◆ **Exercise description**
From the data below, copy exactly the lines that lie between the one holding "def set8 (m" and the one holding "let x := c ^^^ b.setWidth 32", including both, and nothing more.

◆ **Supplied records**
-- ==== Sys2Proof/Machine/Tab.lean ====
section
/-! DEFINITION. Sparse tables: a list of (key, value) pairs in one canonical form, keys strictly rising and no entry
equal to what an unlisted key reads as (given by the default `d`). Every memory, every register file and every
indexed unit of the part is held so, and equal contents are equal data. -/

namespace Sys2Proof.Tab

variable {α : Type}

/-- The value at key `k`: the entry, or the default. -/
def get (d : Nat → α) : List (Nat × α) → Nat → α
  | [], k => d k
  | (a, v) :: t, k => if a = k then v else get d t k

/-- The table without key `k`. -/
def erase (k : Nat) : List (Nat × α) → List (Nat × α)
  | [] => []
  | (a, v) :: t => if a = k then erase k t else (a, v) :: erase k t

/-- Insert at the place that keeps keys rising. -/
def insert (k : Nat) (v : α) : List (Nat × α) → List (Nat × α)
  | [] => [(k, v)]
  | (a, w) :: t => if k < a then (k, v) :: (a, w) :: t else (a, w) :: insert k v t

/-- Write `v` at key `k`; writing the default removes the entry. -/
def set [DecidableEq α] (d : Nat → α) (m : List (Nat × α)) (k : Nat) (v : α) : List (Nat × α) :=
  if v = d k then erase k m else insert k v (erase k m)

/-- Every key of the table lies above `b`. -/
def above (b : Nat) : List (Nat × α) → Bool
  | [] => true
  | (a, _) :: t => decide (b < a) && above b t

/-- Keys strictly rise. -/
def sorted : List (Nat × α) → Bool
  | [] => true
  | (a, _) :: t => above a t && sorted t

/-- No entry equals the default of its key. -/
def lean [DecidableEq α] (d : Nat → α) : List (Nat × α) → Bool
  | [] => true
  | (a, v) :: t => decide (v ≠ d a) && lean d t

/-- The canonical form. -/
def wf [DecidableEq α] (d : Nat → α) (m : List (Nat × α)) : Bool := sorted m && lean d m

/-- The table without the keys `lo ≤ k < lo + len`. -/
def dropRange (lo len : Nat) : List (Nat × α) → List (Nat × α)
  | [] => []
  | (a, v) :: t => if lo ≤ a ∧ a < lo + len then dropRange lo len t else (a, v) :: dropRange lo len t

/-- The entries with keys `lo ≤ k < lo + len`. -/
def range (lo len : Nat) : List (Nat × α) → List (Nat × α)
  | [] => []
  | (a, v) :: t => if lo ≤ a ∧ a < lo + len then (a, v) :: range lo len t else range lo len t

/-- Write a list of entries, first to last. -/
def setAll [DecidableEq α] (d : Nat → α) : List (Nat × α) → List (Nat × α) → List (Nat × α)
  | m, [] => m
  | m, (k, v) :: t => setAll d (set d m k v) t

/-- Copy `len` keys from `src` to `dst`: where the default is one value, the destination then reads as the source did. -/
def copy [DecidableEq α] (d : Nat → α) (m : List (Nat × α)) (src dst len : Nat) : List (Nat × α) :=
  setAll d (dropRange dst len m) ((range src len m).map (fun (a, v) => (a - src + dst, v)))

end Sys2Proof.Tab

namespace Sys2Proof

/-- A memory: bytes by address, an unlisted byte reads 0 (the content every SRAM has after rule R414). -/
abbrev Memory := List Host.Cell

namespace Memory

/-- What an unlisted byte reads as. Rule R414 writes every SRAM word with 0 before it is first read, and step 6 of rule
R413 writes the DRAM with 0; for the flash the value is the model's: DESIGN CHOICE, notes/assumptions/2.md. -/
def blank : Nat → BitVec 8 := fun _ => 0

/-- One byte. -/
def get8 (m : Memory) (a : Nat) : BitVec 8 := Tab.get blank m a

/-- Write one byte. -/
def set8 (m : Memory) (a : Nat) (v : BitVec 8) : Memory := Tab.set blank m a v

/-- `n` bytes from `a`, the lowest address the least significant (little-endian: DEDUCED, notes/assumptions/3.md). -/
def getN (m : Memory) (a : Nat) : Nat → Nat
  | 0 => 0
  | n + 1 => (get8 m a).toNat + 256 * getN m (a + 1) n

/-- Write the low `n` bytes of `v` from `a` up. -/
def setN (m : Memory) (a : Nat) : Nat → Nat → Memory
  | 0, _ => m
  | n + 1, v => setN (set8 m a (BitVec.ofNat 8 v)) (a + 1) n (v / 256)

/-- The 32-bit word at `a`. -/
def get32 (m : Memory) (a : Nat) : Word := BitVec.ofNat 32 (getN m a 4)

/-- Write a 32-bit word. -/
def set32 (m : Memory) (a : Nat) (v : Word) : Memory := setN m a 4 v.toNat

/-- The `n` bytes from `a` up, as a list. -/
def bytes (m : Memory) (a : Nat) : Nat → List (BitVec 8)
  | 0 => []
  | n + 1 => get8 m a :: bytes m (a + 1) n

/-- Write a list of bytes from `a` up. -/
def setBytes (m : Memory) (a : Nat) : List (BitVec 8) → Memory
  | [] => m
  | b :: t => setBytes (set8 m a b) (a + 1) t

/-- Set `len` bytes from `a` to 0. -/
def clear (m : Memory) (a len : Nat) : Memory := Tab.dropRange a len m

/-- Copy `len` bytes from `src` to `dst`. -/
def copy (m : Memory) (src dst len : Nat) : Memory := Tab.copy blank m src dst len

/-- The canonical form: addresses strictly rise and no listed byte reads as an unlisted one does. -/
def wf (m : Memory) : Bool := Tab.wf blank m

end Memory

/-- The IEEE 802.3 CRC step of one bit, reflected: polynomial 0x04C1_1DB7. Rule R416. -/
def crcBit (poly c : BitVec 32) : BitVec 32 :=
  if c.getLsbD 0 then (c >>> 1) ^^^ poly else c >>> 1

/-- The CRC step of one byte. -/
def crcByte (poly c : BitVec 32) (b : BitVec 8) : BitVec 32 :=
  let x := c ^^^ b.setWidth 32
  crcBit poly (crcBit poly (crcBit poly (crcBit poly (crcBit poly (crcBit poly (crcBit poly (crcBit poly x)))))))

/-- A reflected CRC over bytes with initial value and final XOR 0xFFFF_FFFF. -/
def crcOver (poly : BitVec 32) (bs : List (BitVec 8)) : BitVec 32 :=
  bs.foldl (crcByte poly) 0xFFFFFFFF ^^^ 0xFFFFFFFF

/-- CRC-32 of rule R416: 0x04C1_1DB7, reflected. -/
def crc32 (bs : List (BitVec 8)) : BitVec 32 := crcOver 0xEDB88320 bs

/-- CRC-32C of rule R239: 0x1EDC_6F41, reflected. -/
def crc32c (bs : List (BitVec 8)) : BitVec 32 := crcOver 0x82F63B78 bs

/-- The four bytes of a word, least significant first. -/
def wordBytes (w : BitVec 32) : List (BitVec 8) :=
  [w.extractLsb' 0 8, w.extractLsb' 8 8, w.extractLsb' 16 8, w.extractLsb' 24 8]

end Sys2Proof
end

◆ **Response to the task**
def set8 (m : Memory) (a : Nat) (v : BitVec 8) : Memory := Tab.set blank m a v

/-- `n` bytes from `a`, the lowest address the least significant (little-endian: DEDUCED, notes/assumptions/3.md). -/
def getN (m : Memory) (a : Nat) : Nat → Nat
  | 0 => 0
  | n + 1 => (get8 m a).toNat + 256 * getN m (a + 1) n

/-- Write the low `n` bytes of `v` from `a` up. -/
def setN (m : Memory) (a : Nat) : Nat → Nat → Memory
  | 0, _ => m
  | n + 1, v => setN (set8 m a (BitVec.ofNat 8 v)) (a + 1) n (v / 256)

/-- The 32-bit word at `a`. -/
def get32 (m : Memory) (a : Nat) : Word := BitVec.ofNat 32 (getN m a 4)

/-- Write a 32-bit word. -/
def set32 (m : Memory) (a : Nat) (v : Word) : Memory := setN m a 4 v.toNat

/-- The `n` bytes from `a` up, as a list. -/
def bytes (m : Memory) (a : Nat) : Nat → List (BitVec 8)
  | 0 => []
  | n + 1 => get8 m a :: bytes m (a + 1) n

/-- Write a list of bytes from `a` up. -/
def setBytes (m : Memory) (a : Nat) : List (BitVec 8) → Memory
  | [] => m
  | b :: t => setBytes (set8 m a b) (a + 1) t

/-- Set `len` bytes from `a` to 0. -/
def clear (m : Memory) (a len : Nat) : Memory := Tab.dropRange a len m

/-- Copy `len` bytes from `src` to `dst`. -/
def copy (m : Memory) (src dst len : Nat) : Memory := Tab.copy blank m src dst len

/-- The canonical form: addresses strictly rise and no listed byte reads as an unlisted one does. -/
def wf (m : Memory) : Bool := Tab.wf blank m

end Memory

/-- The IEEE 802.3 CRC step of one bit, reflected: polynomial 0x04C1_1DB7. Rule R416. -/
def crcBit (poly c : BitVec 32) : BitVec 32 :=
  if c.getLsbD 0 then (c >>> 1) ^^^ poly else c >>> 1

/-- The CRC step of one byte. -/
def crcByte (poly c : BitVec 32) (b : BitVec 8) : BitVec 32 :=
  let x := c ^^^ b.setWidth 32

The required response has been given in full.